**Task to complete:**
Go through the records line by line from the top and repeat each one exactly, ending with the line that contains "stop => exact Laws.EncodedLength.stop".

**Collected data:**
--

/-! ### The length of a command (R70) -/

/-- Every command's bytes are as `EncodedLength.Statement` has them. -/
theorem encodedLength (i : Instr) : Laws.EncodedLength.Statement i := by
  cases i with
  | nop => exact Laws.EncodedLength.nop
  | init => exact Laws.EncodedLength.init
  | stop => exact Laws.EncodedLength.stop
  | drip => exact Laws.EncodedLength.drip
  | u32 => exact Laws.EncodedLength.u32
  | wipe => exact Laws.EncodedLength.wipe
  | cmpclr => exact Laws.EncodedLength.cmpclr
  | cmprd => exact Laws.EncodedLength.cmprd
  | absb b => exact Laws.EncodedLength.absb b
  | xorb b => exact Laws.EncodedLength.xorb b
  | sqz n => exact Laws.EncodedLength.sqz n
  | final n => exact Laws.EncodedLength.final n
  | cmpb x y => exact Laws.EncodedLength.cmpb x y
  | unif upper => exact Laws.EncodedLength.unif upper

/-- Formats Z and B announce as many operand bytes as bits 7:6 read as a number (R70). -/
theorem operandCount_of_lt {op : Byte} (h : op.toNat < 128) : operandCount op = op.toNat / 64 := by
  rw [operandCount, BitVec.toNat_ushiftRight, Nat.shiftRight_eq_div_pow]
  have hbits : op.toNat / 2 ^ 6 < 2 := by omega
  interval_cases op.toNat / 2 ^ 6 <;> rfl

/-- A legal opcode and as many operand bytes as it announces are a command, whatever the bytes are (R78). -/
theorem exists_encode_eq {op : Byte} {operands : List Byte} (hop : legalOpcode op = true)
    (hlen : operands.length = operandCount op) : ∃ i, encode i = op :: operands := by
  obtain ⟨-, hn⟩ | ⟨f, -, h8, -, henc⟩ | ⟨f, -, h64, h68, -, henc⟩ | ⟨-, rfl⟩ | ⟨-, rfl⟩ := opcodeTable_cases op
  · simp [hop] at hn
  · rw [operandCount_of_lt (by omega)] at hlen
    obtain rfl := List.eq_nil_of_length_eq_zero (show operands.length = 0 by omega)
    exact ⟨f, henc⟩
  · rw [operandCount_of_lt (by omega)] at hlen
    obtain ⟨b, rfl⟩ := List.length_eq_one_iff.mp (show operands.length = 1 by omega)
    exact ⟨f b, henc b⟩
  · obtain ⟨x, y, rfl⟩ := List.length_eq_two.mp hlen
    exact ⟨.cmpb x y, rfl⟩
  · match operands, hlen with
    | [b1, b2, b3, b4], _ =>
      exact ⟨.unif (wordOfBytes b1 b2 b3 b4), congrArg _ (bytesOfWord_wordOfBytes b1 b2 b3 b4)⟩

/-- A command decoded is its opcode byte and as many of the next bytes as that announces. -/
theorem decode_ok_length {op : Byte} {operands rest : List Byte} {i : Instr}
    (h : decode (op :: operands) = .ok i rest) :
    operands.length = operandCount op + rest.length ∧ i.length = 1 + operandCount op ∧
      encode i = op :: operands.take (operandCount op) := by
  obtain ⟨op', own, henc, -, hown, hi, -, -⟩ := encodedLength i
  have hbytes : op :: operands = op' :: (own ++ rest) := by simpa [henc] using encodeInvertsDecode _ i rest h
  obtain ⟨rfl, rfl⟩ := List.cons.inj hbytes
  exact ⟨by rw [List.length_append, hown], hi, by rw [henc, List.take_left' hown]⟩

/-- A legal opcode with its operand bytes after it decodes, and leaves the bytes after those. -/
theorem decode_of_enough {op : Byte} {operands : List Byte} (hop : legalOpcode op = true)
    (hlen : operandCount op ≤ operands.length) :
    ∃ i, decode (op :: operands) = .ok i (operands.drop (operandCount op)) := by
  obtain ⟨i, henc⟩ := exists_encode_eq (operands := operands.take (operandCount op)) hop
    (List.length_take_of_le hlen)
  refine ⟨i, ?_⟩
  simpa [henc] using decodeInvertsEncode i (operands.drop (operandCount op))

--

**Answer for the task:**
/-! ### The length of a command (R70) -/

/-- Every command's bytes are as `EncodedLength.Statement` has them. -/
theorem encodedLength (i : Instr) : Laws.EncodedLength.Statement i := by
  cases i with
  | nop => exact Laws.EncodedLength.nop
  | init => exact Laws.EncodedLength.init
  | stop => exact Laws.EncodedLength.stop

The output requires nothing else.